[Extracted information Boundary: Start]
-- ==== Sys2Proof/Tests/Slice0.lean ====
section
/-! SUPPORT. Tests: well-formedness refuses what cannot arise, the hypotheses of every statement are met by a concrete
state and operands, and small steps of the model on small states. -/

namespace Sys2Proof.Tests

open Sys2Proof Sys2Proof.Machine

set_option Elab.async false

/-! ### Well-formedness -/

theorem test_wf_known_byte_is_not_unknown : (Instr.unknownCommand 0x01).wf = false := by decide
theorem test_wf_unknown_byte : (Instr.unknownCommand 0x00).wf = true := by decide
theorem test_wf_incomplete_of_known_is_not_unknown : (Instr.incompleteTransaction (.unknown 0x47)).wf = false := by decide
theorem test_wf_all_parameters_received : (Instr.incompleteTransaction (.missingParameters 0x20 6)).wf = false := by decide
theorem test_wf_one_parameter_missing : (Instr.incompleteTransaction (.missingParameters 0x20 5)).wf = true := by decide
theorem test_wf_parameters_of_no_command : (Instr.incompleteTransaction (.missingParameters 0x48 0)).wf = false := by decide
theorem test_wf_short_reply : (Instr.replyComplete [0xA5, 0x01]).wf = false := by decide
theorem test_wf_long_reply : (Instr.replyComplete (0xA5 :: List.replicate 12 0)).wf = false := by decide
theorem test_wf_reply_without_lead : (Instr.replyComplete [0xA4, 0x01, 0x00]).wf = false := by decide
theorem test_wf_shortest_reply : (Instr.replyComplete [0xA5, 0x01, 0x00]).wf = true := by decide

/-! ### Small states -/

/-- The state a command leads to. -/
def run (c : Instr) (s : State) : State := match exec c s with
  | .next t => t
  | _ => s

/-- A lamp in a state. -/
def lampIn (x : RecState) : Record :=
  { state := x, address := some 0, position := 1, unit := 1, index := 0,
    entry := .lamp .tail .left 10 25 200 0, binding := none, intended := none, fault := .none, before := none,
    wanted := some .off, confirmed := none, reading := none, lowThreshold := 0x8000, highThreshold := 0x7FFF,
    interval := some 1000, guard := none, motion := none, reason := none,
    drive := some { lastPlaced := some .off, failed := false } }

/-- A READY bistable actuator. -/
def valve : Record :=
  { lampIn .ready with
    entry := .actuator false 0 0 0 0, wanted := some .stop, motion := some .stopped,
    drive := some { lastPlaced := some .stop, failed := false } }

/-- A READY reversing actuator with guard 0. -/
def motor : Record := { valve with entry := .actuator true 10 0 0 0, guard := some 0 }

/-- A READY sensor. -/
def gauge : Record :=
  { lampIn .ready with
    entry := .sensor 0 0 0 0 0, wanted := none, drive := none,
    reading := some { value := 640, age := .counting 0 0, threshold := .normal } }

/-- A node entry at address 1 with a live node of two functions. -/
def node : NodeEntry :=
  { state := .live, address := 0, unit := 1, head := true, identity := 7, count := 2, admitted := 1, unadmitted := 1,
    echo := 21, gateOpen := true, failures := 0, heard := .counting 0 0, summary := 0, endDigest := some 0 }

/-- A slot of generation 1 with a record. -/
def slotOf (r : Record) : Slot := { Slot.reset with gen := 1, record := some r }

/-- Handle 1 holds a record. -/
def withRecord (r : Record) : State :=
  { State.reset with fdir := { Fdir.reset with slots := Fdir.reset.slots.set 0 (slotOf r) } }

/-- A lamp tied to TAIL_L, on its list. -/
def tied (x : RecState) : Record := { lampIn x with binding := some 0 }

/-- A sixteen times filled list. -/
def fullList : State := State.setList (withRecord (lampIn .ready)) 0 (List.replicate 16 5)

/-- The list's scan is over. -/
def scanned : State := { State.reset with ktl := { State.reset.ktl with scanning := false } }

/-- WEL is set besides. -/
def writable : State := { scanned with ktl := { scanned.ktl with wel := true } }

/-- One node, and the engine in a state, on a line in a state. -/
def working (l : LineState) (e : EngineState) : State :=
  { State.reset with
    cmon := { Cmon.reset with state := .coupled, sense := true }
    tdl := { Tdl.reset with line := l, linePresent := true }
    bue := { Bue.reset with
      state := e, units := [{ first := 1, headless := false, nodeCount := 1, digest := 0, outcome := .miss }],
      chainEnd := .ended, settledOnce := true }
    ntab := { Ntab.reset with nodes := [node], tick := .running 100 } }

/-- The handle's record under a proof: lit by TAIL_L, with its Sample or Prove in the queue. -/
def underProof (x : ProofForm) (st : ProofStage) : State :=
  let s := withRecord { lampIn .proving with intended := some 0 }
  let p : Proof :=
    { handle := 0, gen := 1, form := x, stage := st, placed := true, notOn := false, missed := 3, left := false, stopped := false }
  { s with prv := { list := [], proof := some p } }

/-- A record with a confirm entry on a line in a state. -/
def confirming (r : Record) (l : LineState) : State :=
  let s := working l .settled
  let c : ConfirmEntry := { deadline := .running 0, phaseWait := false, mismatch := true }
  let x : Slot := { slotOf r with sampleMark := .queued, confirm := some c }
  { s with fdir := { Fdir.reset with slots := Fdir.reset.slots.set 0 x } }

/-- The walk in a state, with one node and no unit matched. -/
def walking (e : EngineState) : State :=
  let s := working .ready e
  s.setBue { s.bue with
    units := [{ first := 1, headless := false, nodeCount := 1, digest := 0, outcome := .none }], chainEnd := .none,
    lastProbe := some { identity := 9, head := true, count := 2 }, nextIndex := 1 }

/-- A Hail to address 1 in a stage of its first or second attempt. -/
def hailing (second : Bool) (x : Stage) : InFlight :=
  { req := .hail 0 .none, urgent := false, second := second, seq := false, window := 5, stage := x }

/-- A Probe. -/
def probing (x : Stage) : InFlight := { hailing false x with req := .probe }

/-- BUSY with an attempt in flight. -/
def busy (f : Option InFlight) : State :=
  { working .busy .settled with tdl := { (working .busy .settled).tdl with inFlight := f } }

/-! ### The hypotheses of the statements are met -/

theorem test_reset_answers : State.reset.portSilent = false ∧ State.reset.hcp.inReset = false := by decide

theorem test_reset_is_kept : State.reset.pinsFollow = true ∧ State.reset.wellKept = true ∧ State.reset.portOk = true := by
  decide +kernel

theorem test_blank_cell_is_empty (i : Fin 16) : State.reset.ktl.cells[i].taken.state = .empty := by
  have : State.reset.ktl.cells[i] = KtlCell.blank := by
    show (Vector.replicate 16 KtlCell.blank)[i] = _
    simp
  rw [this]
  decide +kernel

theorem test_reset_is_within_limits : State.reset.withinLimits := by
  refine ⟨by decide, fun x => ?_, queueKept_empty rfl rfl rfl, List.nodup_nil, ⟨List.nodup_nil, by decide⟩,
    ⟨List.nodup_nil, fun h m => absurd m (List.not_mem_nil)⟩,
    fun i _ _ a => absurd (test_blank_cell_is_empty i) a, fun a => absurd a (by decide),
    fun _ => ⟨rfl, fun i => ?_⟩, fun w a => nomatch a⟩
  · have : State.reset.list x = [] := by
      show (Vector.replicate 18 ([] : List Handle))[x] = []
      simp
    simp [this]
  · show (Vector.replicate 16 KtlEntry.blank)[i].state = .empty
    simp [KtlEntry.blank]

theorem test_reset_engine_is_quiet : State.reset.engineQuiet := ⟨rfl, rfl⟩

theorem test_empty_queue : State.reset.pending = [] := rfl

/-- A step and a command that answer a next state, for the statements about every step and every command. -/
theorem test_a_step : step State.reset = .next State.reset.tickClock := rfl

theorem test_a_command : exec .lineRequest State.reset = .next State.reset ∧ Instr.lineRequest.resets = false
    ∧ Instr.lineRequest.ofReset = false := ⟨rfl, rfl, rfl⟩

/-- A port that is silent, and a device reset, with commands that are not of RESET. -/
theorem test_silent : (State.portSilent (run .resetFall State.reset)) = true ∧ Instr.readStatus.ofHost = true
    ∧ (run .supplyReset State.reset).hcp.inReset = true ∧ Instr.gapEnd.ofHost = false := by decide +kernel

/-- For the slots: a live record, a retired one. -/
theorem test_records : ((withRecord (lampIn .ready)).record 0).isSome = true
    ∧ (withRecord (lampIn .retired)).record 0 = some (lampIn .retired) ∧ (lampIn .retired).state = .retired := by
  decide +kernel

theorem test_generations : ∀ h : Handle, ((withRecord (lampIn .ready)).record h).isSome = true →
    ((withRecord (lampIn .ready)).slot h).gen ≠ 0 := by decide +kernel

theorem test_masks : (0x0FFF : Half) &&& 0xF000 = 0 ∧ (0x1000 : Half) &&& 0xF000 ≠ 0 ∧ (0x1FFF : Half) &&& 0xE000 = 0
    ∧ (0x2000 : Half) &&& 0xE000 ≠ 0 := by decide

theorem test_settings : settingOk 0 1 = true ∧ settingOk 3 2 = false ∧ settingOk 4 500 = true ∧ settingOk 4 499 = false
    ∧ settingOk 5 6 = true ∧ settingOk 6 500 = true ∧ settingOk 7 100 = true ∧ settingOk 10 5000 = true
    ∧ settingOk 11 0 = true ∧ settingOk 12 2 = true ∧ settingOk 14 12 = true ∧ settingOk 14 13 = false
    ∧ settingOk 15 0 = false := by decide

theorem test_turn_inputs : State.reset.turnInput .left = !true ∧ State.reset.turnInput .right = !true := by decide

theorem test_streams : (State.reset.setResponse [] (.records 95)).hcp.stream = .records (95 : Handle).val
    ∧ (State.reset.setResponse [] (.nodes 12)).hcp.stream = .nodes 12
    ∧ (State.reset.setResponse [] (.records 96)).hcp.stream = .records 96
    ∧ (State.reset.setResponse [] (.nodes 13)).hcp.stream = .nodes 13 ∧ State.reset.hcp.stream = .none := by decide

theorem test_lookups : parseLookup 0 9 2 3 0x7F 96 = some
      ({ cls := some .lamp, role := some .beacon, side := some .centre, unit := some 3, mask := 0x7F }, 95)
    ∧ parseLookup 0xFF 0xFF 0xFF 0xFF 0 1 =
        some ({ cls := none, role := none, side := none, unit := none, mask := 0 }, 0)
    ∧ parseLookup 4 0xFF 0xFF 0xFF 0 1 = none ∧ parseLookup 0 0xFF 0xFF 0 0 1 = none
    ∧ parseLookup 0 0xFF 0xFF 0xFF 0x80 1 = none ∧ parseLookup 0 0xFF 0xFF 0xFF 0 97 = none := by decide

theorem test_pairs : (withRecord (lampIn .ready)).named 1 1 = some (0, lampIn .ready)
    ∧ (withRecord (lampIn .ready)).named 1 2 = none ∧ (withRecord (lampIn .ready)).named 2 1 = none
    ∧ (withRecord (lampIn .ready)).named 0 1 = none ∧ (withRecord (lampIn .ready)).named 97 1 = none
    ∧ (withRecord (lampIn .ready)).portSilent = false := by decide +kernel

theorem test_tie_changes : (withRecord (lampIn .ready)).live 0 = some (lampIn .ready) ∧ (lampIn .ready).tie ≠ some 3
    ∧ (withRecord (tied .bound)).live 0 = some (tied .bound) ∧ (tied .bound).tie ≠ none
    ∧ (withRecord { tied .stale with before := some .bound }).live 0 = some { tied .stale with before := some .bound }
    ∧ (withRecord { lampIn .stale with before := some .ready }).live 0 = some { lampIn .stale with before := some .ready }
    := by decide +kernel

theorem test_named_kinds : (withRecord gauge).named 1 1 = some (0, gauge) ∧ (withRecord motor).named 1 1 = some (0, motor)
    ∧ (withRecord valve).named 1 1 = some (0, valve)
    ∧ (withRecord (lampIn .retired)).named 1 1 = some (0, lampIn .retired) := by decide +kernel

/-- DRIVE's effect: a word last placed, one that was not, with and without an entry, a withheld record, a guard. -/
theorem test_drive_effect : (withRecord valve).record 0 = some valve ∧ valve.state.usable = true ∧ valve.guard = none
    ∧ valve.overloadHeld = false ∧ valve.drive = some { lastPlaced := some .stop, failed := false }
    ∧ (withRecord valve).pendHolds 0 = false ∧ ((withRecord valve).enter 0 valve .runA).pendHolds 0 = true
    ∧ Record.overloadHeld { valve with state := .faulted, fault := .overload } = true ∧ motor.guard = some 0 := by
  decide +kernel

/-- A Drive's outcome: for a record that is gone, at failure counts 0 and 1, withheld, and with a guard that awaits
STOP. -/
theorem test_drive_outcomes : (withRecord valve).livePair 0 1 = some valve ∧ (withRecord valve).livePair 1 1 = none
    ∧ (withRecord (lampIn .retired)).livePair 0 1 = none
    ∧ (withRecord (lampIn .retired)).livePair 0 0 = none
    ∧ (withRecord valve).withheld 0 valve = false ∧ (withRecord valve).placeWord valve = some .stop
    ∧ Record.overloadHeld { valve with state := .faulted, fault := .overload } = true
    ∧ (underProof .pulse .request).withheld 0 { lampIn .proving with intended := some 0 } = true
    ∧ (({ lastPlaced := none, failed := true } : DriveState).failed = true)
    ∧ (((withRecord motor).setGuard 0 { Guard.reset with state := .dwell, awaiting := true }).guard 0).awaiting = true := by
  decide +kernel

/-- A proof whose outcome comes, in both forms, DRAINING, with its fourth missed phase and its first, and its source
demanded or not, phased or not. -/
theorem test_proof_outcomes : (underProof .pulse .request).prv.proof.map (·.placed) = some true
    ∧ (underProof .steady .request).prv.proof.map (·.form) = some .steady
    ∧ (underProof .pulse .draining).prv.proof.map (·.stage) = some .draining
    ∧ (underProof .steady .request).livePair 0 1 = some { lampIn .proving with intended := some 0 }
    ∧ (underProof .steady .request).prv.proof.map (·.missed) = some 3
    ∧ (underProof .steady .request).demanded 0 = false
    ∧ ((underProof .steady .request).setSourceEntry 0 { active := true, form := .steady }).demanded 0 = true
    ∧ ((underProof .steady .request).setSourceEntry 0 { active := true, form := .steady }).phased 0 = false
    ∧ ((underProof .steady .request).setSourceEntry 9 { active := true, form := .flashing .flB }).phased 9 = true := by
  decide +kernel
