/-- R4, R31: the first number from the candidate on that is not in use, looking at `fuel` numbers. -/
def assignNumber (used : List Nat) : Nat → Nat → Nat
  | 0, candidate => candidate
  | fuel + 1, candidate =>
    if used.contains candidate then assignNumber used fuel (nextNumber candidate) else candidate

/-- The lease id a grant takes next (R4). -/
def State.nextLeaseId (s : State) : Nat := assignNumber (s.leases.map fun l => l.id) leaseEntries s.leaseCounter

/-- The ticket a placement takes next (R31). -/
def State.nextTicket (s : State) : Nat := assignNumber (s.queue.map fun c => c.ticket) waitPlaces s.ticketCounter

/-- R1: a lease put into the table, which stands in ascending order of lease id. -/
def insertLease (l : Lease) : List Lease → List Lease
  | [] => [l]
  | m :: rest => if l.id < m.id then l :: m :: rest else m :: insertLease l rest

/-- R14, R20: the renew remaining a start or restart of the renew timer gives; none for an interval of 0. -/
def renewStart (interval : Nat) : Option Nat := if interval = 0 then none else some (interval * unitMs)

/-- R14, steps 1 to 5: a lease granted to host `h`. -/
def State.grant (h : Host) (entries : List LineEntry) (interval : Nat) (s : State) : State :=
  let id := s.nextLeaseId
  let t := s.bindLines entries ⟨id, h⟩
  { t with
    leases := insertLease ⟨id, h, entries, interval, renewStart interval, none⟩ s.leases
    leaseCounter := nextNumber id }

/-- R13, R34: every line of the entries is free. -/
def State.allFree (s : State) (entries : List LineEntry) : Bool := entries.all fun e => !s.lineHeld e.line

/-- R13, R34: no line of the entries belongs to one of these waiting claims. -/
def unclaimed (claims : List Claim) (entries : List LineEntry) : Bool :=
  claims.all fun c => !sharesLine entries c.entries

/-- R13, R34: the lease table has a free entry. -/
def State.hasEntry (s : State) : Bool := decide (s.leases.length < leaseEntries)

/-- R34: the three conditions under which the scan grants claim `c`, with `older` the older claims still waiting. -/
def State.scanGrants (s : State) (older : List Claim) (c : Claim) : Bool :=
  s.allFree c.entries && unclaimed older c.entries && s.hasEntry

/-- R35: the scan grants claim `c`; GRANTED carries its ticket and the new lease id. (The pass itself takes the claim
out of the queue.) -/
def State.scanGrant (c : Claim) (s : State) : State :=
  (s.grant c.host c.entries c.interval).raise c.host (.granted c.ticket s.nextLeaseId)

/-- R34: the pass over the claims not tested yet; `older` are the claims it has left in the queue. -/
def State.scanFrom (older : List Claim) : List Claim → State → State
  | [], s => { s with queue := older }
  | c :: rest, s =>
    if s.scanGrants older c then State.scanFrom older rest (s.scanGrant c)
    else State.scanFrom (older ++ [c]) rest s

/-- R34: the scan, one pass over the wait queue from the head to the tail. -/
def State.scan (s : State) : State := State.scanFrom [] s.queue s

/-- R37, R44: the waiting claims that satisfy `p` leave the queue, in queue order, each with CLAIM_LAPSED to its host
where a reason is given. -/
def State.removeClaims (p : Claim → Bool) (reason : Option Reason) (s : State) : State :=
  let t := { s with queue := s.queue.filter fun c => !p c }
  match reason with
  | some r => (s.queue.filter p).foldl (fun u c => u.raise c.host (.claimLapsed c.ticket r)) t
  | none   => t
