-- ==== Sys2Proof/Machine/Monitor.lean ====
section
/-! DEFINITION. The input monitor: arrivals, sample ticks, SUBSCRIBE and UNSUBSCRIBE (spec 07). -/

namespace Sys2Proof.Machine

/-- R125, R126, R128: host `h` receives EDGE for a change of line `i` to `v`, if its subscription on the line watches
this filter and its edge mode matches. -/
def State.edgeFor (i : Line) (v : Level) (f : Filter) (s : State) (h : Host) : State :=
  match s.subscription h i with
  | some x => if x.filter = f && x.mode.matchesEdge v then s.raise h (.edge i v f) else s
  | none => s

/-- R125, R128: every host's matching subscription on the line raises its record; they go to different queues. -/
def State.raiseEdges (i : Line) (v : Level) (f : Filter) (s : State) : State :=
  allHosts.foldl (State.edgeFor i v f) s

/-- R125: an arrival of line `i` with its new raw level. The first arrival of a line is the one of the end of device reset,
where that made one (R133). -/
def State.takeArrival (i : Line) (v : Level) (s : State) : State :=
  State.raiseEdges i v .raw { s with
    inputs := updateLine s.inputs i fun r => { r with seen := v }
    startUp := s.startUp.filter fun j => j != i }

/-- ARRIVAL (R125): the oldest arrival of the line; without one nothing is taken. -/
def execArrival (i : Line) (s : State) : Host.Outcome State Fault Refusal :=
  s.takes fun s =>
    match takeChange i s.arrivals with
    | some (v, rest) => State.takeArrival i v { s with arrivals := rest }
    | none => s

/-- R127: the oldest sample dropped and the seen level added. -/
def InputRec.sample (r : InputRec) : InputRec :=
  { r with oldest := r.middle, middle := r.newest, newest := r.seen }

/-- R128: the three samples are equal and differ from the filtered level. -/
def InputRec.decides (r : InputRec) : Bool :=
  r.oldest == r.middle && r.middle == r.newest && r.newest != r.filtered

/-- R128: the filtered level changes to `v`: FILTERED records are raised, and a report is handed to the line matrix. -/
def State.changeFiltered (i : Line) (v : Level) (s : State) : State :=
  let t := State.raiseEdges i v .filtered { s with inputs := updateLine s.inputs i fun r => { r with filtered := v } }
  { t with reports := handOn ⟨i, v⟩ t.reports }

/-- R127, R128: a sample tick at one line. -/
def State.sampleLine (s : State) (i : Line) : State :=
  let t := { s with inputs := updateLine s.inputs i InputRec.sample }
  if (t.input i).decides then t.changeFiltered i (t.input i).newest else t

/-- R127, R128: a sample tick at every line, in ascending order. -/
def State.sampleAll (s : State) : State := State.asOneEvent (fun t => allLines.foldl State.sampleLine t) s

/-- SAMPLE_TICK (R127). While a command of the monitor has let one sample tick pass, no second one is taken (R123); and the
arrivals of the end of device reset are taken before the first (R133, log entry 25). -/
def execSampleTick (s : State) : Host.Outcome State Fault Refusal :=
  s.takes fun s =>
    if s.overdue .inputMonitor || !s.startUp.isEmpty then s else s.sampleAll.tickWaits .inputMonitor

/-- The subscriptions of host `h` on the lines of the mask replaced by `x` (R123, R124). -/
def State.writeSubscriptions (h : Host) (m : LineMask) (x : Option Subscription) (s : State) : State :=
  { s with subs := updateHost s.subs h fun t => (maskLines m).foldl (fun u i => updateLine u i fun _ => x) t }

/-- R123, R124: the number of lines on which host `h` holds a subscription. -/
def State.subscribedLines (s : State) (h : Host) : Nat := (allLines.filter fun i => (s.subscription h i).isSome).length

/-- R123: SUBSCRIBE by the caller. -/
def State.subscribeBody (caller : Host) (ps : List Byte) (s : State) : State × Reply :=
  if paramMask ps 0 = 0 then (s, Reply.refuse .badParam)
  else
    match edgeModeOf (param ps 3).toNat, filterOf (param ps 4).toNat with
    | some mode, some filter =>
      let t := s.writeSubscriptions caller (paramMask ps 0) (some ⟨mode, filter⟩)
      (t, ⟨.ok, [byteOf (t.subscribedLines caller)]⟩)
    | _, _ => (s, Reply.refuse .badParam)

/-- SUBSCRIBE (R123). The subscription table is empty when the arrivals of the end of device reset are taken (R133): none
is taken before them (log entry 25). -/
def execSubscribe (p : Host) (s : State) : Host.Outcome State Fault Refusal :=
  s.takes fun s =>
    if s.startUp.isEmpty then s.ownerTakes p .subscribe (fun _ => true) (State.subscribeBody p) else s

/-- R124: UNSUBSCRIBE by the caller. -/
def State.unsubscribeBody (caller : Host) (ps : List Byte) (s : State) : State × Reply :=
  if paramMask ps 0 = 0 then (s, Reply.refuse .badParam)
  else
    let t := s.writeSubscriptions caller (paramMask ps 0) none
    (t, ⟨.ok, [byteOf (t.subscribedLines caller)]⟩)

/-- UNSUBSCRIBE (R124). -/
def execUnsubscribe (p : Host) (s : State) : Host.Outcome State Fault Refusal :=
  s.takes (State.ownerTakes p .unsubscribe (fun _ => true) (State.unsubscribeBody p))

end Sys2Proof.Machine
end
[Extracted information Boundary: End]
Give back, exactly as written, the stretch from the line with "def valve : Record" through the line with "with a record. -/", and no other lines from the records above.

• _Output below_
def valve : Record :=
  { lampIn .ready with
    entry := .actuator false 0 0 0 0, wanted := some .stop, motion := some .stopped,
    drive := some { lastPlaced := some .stop, failed := false } }

/-- A READY reversing actuator with guard 0. -/
def motor : Record := { valve with entry := .actuator true 10 0 0 0, guard := some 0 }

/-- A READY sensor. -/
def gauge : Record :=
  { lampIn .ready with
    entry := .sensor 0 0 0 0 0, wanted := none, drive := none,
    reading := some { value := 640, age := .counting 0 0, threshold := .normal } }

/-- A node entry at address 1 with a live node of two functions. -/
def node : NodeEntry :=
  { state := .live, address := 0, unit := 1, head := true, identity := 7, count := 2, admitted := 1, unadmitted := 1,
    echo := 21, gateOpen := true, failures := 0, heard := .counting 0 0, summary := 0, endDigest := some 0 }

/-- A slot of generation 1 with a record. -/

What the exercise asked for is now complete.